Widespread inability to access tenants’ units hampering bug and rodent control in LMCH public housing
![High-rise units operated by LMCH High-rise units operated by London Middlesex Community Housing, seen on May 29, 2024. (Daryl Newcombe/CTV News London)](/content/dam/ctvnews/en/images/2024/5/29/high-rise-units-operated-by-lmch-1-6906153-1717030803840.jpg)
The deputy mayor is pitching a more aggressive approach to deal with tenants who are impacting pest control efforts undertaken by London and Middlesex Community Housing (LMCH).
In a letter to council colleagues, Deputy Mayor Shawn Lewis and Coun. Hadleigh McAlister presented the findings of a recent analysis that reveals the extent to which an inability to enter public housing units is undermining the effectiveness of the agency’s pest control program.

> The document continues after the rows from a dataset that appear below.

-- ==== Sys2Proof/Certificates/Slice0/Obligations.lean ====
section
/-! DEFINITION. The statements for the provers. -/

open Sys2Proof Sys2Proof.Machine

/-! ### The machine -/

/-- A step takes the command at the front of the queue and runs it on the state with the queue's rest. -/
def Obligations.stepRunsTheFrontCommand : Prop :=
  ∀ (c : Instr) (cs : List Instr) (s : State), step { s with pending := c :: cs } = exec c { s with pending := cs }

/-- On an empty queue 1 ns passes and nothing else changes (log 3: the model's choice). -/
def Obligations.emptyQueueLetsTimePass : Prop :=
  ∀ s : State, s.pending = [] → step s = .next { s with up := s.up + 1, now := s.now + 1 }

/-- The memories have their canonical form after reset. What reset leaves (R421) of a factory-fresh module (log 44): power-on reset is
asserted, nothing waits, no queue, operation, sequence, page, session, link, plan, pip or save is there, the counters are 0, and the UL1-PX
block is as px_rst_n leaves it. -/
def Obligations.resetLeavesItsValues : Prop :=
  (State.reset.MemOk) ∧
  (State.reset.pending = [] ∧ State.reset.boot.phase = 0 ∧ State.reset.boot.ready = false ∧ State.reset.boot.fails = 0 ∧
    State.reset.q.queues = [] ∧ State.reset.q.ott = [] ∧ State.reset.pg.seqs = [] ∧ State.reset.pg.frames = [] ∧ State.reset.dict.sessions = [] ∧
    State.reset.lk.links = [] ∧ State.reset.ctr = [] ∧ State.reset.ix.pips = [] ∧ State.reset.att.saves = [] ∧
    (State.reset.link 0).st = .disabled ∧ (State.reset.queue 0).st = .disabled ∧ State.reset.clk.mesh ≠ .locked ∧
    State.reset.pxb.irqStatus = 0 ∧ (State.reset.pxLink 0).txMax = 2048 ∧ (State.reset.pxLink 0).retrain = 1000)

/-- Every step keeps the canonical form of host memory and of the operand windows, and never runs the clock back. -/
def Obligations.stepsKeepMemoriesCanonical : Prop :=
  ∀ s t : State, s.MemOk → step s = .next t → t.MemOk ∧ s.up ≤ t.up

/-- The frame of every command: a command that ends changes no part of the state outside `writes c`. -/
def Obligations.commandsChangeOnlyTheirParts : Prop :=
  ∀ (c : Instr) (s t : State), exec c s = .next t → ∀ f : Fld, f ∉ writes c → f.same s t

/-! ### The UL1-PX page endpoint block (17_page_endpoint.md) -/

/-- Table 17.11, R539, R541, R544: PX_RESET (px_rst_n) puts every register, FIFO and link of the block to its reset value and holds it
there, or releases it; writing 1 to a bit of IRQ_STATUS clears that bit alone; a write of each other writable register takes its value, and
a write of an offset that has none changes nothing. -/
def Obligations.pxRegistersAndReset : Prop :=
  (∀ s : State,
    exec (.pxReset false) s = .next { s with pxb := { low := true } } ∧
    exec (.pxReset true) s = .next { s with pxb := { s.pxb with low := false } }) ∧
  (∀ (s : State) (v : Nat), s.pxb.low = false →
    ∃ t, exec (.pxIrqClear v) s = .next t ∧ exec (.pxRegisterWrite 0x010 v) s = .next t ∧
      t = { s with pxb := { s.pxb with irqStatus := t.pxb.irqStatus } } ∧
      ∀ b ∈ irqBits, bit t.pxb.irqStatus b = (bit s.pxb.irqStatus b && !bit v b)) ∧
  (∀ (s : State) (v : Nat), s.pxb.low = false →
    exec (.pxRegisterWrite 0x008 v) s = .next { s with pxb := { s.pxb with id := setHalf s.pxb.id 0 v 32 } } ∧
    exec (.pxRegisterWrite 0x00C v) s = .next { s with pxb := { s.pxb with id := setHalf s.pxb.id 1 v 32 } } ∧
    exec (.pxRegisterWrite 0x014 v) s = .next { s with pxb := { s.pxb with irqEnable := irqMask v fun _ => true } } ∧
    (∀ k : Nat, k < 2 → (k = 1 → Config.twoLinks = true) →
      exec (.pxRegisterWrite (0x40 + 0x40 * k) v) s = .next (s.pxCtrl k v) ∧
      exec (.pxRegisterWrite (0x48 + 0x40 * k) v) s = .next (s.setPx k
        { s.pxLink k with txMax := if v % 2 ^ 14 % 64 = 0 ∧ 64 ≤ v % 2 ^ 14 ∧ v % 2 ^ 14 ≤ 8192 then v % 2 ^ 14 else (s.pxLink k).txMax }) ∧
      exec (.pxRegisterWrite (0x4C + 0x40 * k) v) s = .next (s.setPx k
        { s.pxLink k with retrain := if 100 ≤ v % 2 ^ 16 ∧ v % 2 ^ 16 ≤ 60000 then v % 2 ^ 16 else (s.pxLink k).retrain })) ∧
    (∀ off : Nat, off < 8 ∨ 0x180 ≤ off → exec (.pxRegisterWrite off v) s = .next s))

/-- R533, R534: a request whose KIND, length and beats are right joins the request FIFO of a link that is UP, and what the link's credits
and replay buffer allow goes out; any other is counted in REQ_REJECTED with IRQ bit 4 (REQ_REJECT). R536: a marker of event 1 or 2 becomes
one MARK frame on VL 0, with POSITION 0 for STEP_BEGIN; a marker with event 0 or 3, or for a link that is not UP, is discarded and counted. -/
def Obligations.pxRequestsAndMarkersJoinTheFifo : Prop :=
  (∀ (s : State) (kind len beats : Nat) (r : Req), s.pxOff r.link = false →
    (1 ≤ kind → kind ≤ 6 → len ≤ (s.pxLink r.link).txMax → beats = max 1 ((len + 63) / 64) → (s.pxLink r.link).lk.st = .up →
      fifoBeats (s.pxLink r.link).fifo + beats ≤ 256 →
      exec (.pxRequest kind len beats r) s = .next ((s.setPx r.link { s.pxLink r.link with fifo := (s.pxLink r.link).fifo ++
        [{ typ := 2, vl := r.vl, payload := slice r.payload 0 len
           hdr := reqHdr kind r.colour r.part r.queue r.select r.rtag r.value r.first r.count (r.addr % 2 ^ 48) }] }).pxPump r.link)) ∧
    (kind = 0 ∨ 6 < kind ∨ (s.pxLink r.link).txMax < len ∨ beats ≠ max 1 ((len + 63) / 64) ∨ (s.pxLink r.link).lk.st ≠ .up →
      exec (.pxRequest kind len beats r) s = .next ((s.setPx r.link { s.pxLink r.link with
        rejected := ((s.pxLink r.link).rejected + 1) % 2 ^ 32 }).pxIrq 4))) ∧
  (∀ (s : State) (k event part plan pos : Nat), s.pxOff k = false →
    (event = 1 ∨ event = 2 → (s.pxLink k).lk.st = .up → fifoMarks (s.pxLink k).fifo < 16 →
      exec (.pxMarker k event part plan pos) s = .next ((s.setPx k { s.pxLink k with fifo := (s.pxLink k).fifo ++
        [{ typ := 9, vl := 0, hdr := leBytes 1 event ++ leBytes 1 part ++ leBytes 1 plan ++ leBytes 1 0 ++
             leBytes 2 (if event = 1 then 0 else pos) ++ leBytes 18 0 }] }).pxPump k)) ∧
    (event = 0 ∨ event = 3 ∨ (s.pxLink k).lk.st ≠ .up →
      exec (.pxMarker k event part plan pos) s = .next ((s.setPx k { s.pxLink k with
        rejected := ((s.pxLink k).rejected + 1) % 2 ^ 32 }).pxIrq 4)))

/-- R530: the beats of a SINK frame with ADDR a and payload `bs`: their addresses rise in steps of 64 from a with bits 5:0 cleared up to the
beat that holds the last byte, and the bytes they enable are exactly those of `bs` at a and up. No payload, no beat. -/
def Obligations.sinkFramesBecomeBeats : Prop :=
  ∀ (k : Nat) (h bs : Bytes), fld h 0 1 % 4 = 0 → fld h 8 6 + bs.length ≤ 2 ^ 48 →
    ∃ beats, pxBeats k 1 h bs = some beats ∧
      (bs = [] → beats = []) ∧
      (bs ≠ [] →
        beats.map PxBeat.base = (List.range ((fld h 8 6 + bs.length - 1) / 64 - fld h 8 6 / 64 + 1)).map
          (fun i => some (fld h 8 6 / 64 * 64 + 64 * i)) ∧
        beats.flatMap PxBeat.enables = ((List.range bs.length).zip bs).map (fun e => (fld h 8 6 + e.1, e.2)))

/-- R496, R504, R528, R531: a frame in its type's range that fits its VL's credits is accepted; its beats join the end of the delivery
stream, with the credits that return when the last has gone; a frame of no use to the block is counted in FRAMES_DISCARDED and its credits
return at once; a frame beyond its credits, out of its type's range, or of a TYPE that is no reliable frame takes the link down. -/
def Obligations.pxFramesJoinTheStream : Prop :=
  ∀ (s : State) (k typ vl : Nat) (h bs : Bytes), s.pxOff k = false → (s.pxLink k).lk.st = .up →
    let c := (36 + bs.length + 255) / 256
    let room := (mget (s.pxLink k).lk.rxLimit vl 0 + 65536 - mget (s.pxLink k).lk.rxUsed vl 0) % 65536
    let fits := typ ∈ [1, 2, 6, 7, 8, 9] ∧ vl < 8 ∧ bs.length ≤ (if typ = 6 then 8200 else 8192)
    (fits → c ≤ room → ∀ bts, pxBeats k typ h bs = some bts →
      exec (.pxFrameAccept k typ vl h bs) s = .next ((s.pxAccept k vl (36 + bs.length)).pxDrain
        ((s.pxAccept k vl (36 + bs.length)).pxb.stream ++ [{ link := k, vl := vl, credits := c, beats := bts }]))) ∧
    (fits → c ≤ room → pxBeats k typ h bs = none →
      exec (.pxFrameAccept k typ vl h bs) s = .next (((s.pxAccept k vl (36 + bs.length)).setPx k
        { (s.pxAccept k vl (36 + bs.length)).pxLink k with
          discarded := (((s.pxAccept k vl (36 + bs.length)).pxLink k).discarded + 1) % 2 ^ 32 }).pxReturn k vl c)) ∧
    (room < c ∨ ¬ fits → exec (.pxFrameAccept k typ vl h bs) s = .next (s.pxDown k 3))

/-- R531, R539: the beat at the front of the delivery stream leaves the module first, sets the cause of every watch it falls under, and is
gone from the stream. -/
def Obligations.pxBeatsLeaveInOrder : Prop :=
  ∀ (s : State) (i : PxItem) (is : List PxItem) (b : PxBeat) (bs : List PxBeat), s.pxb.stream = i :: is → i.beats = b :: bs →
    exec .pxDeliveryBeat s =
      .next (({ s with out := s.out ++ [Out.beat b] }.pxWatch b).pxDrain ({ i with beats := bs } :: is)) ∧
    ({ s with out := s.out ++ [Out.beat b] }.pxWatch b).out = s.out ++ [Out.beat b]

/-- R526, R542, R543: LINK_CTRL. ENABLE 1 on a DISABLED link begins the first training attempt; ENABLE 0 takes a link that trains or is UP
down with reason 5; a link that is UP goes down for the reason it is cut. R543: what a link-down of the block leaves: the link is DOWN for
its reason, its FIFO and replay buffer are empty, what waited in the FIFO is counted in REQ_REJECTED, LINK_DOWNS counts, IRQ bit 2k+1 is
set, and the frames accepted keep their beats. -/
def Obligations.pxLinksAreControlled : Prop :=
  (∀ (s : State) (k v : Nat), s.pxOff k = false → (k = 1 → Config.twoLinks = true) →
    let on := { s.pxLink k with enable := true, rate200 := bit (v / 2 * 2 + 1) 1, fallback := bit (v / 2 * 2 + 1) 2 }
    let off := { s.pxLink k with enable := false, rate200 := bit (v / 2 * 2) 1, fallback := bit (v / 2 * 2) 2 }
    ((s.pxLink k).lk.st = .disabled →
      exec (.pxLinkEnable k v) s = .next ((s.setPx k on).pxBegin k 1) ∧ exec (.pxLinkDisable k v) s = .next (s.setPx k off)) ∧
    ((s.pxLink k).lk.st = .up ∨ (s.pxLink k).lk.st = .equalise ∨ (s.pxLink k).lk.st = .exchange →
      exec (.pxLinkEnable k v) s = .next (s.setPx k on) ∧
      exec (.pxLinkDisable k v) s = .next ((s.setPx k off).pxDown k 5)) ∧
    (∀ r : Nat, (s.pxLink k).lk.st = .up → 1 ≤ r → r ≤ 6 → exec (.pxLinkDown k r) s = .next (s.pxDown k r))) ∧
  (∀ (s : State) (k r : Nat), k < 2 →
    ((s.pxDown k r).pxLink k).lk.st = .down ∧ ((s.pxDown k r).pxLink k).lk.reason = r ∧
    ((s.pxDown k r).pxLink k).lk.replay = [] ∧ ((s.pxDown k r).pxLink k).fifo = [] ∧
    ((s.pxDown k r).pxLink k).downs = ((s.pxLink k).downs + 1) % 2 ^ 32 ∧
    ((s.pxDown k r).pxLink k).rejected = ((s.pxLink k).rejected + (s.pxLink k).fifo.length) % 2 ^ 32 ∧
    bit (s.pxDown k r).pxb.irqStatus (2 * k + 1) = true ∧
    (s.pxDown k r).pxb.stream.map (·.beats) = s.pxb.stream.map (·.beats) ∧
    (s.pxDown k r).pxLink (1 - k) = s.pxLink (1 - k))

/-! ### Both ends of a Kwaxel link (16_kwaxel_link.md, R526, R543) -/

/-- R499: an UP link takes the limits of a CREDIT frame as current, and a CREDIT period sends its own. Table 16.6, R504: an ACK of FSEQ `f`
releases the frames of the replay buffer up to and including it, one that names no frame releases none; ACK_DELAY after an acceptance
ACK(EXPECTED − 1) goes out and the count of unacknowledged frames starts anew. -/
def Obligations.creditsAndAcksMove : Prop :=
  (∀ (s : State) (ls : List Nat),
    (∀ n : Nat, (s.link n).st = .up →
      exec (.credit (.module n) ls) s = .next (s.setLink n { s.link n with txLimit := limitMap ls }) ∧
      exec (.creditPeriod (.module n)) s = .next { s with out := s.out ++
        [Out.control n 3 ((List.range 8).flatMap fun v => leBytes 2 (mget (s.link n).rxLimit v 0))] }) ∧
    (∀ k : Nat, s.pxOff k = false → (s.pxLink k).lk.st = .up →
      exec (.credit (.block k) ls) s = .next ((s.setPxLk k { (s.pxLink k).lk with txLimit := limitMap ls }).pxPump k) ∧
      exec (.creditPeriod (.block k)) s = .next { s with out := s.out ++
        [Out.pxControl k 3 ((List.range 8).flatMap fun v => leBytes 2 (mget (s.pxLink k).lk.rxLimit v 0))] }) ∧
    (∀ v : Nat, v < 8 → mget (limitMap ls) v 0 = ls.getD v 0 % 65536)) ∧
  (∀ (s : State) (f : Nat),
    (∀ n i : Nat, (s.link n).replay.findIdx? (fun t => t.fseq == f) = some i →
      exec (.ack (.module n) f) s = .next (s.releaseFrames n (i + 1))) ∧
    (∀ n : Nat, (s.link n).replay.findIdx? (fun t => t.fseq == f) = none → exec (.ack (.module n) f) s = .next s) ∧
    (∀ k i : Nat, s.pxOff k = false → (s.pxLink k).lk.replay.findIdx? (fun t => t.fseq == f) = some i →
      exec (.ack (.block k) f) s = .next ((s.setPxLk k { (s.pxLink k).lk with
        replay := (s.pxLink k).lk.replay.drop (i + 1), replayCount := 0 }).pxPump k)) ∧
    (∀ n t : Nat, (s.link n).ackDue = some t →
      exec (.ackDelayExpiry (.module n)) s = .next ({ s.timeTo t with out := s.out ++
        [Out.control n 4 (leBytes 4 (((s.link n).expected + 2 ^ 24 - 1) % 2 ^ 24))] }.setLink n
          { s.link n with acked := 0, ackDue := none })) ∧
    (∀ k t : Nat, s.pxOff k = false → (s.pxLink k).lk.ackDue = some t →
      exec (.ackDelayExpiry (.block k)) s = .next ({ s.timeTo t with out := s.out ++
        [Out.pxControl k 4 (leBytes 4 (((s.pxLink k).lk.expected + 2 ^ 24 - 1) % 2 ^ 24))] }.setPxLk k
          { (s.pxLink k).lk with acked := 0, ackDue := none })))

A recent analysis by LMCH determined that a pest control program in the first quarter of 2023 was unable to access a large number of units:
- 36 per cent of seniors units
- 49 per cent of adult units
- 39 per cent of family units
Remnant populations of rodents and bugs are able to avoid extermination in the inaccessible units and then spread through common areas back into treated units.
Among tenants, it has led to frustration and a perception that the pest control program isn’t working.
“We have to be able to do a whole building treatment to be really effective, and these non-compliance issues are really a barrier to getting these issues resolved,” explained Lewis, who sits on the LMCH Board.
A rodent bait dispenser, seen on May 29, 2024. (Daryl Newcombe/CTV News London)
The research determined the primary reasons were:
- LMCH was unable to provide access
- tenant refusals
- units not properly prepared by the tenant
Lewis said the result is impacting the quality of life for all tenants, “If the tenant in non-compliance is resisting for months and months and months, that's months and months and months for that infestation to spread repeatedly.”
Tenants who are unable to prep their own units for pest control can receive assistance from LMCH.
The research determined that the assistance is primarily being utilized by people living in seniors’ buildings.
Lewis hopes community conversations and relationship building will help bring some tenants into compliance for the sake of the common good.
However, in other cases it may require stronger action by the housing provider.
“If we can not start to get more compliance, we are going to have to start to get more aggressive with N5 notices for eviction,” he told CTV News. “We have to be fair to the other tenants in these units, and fair to the public dollar that is paying for all of these treatments over and over and over again.”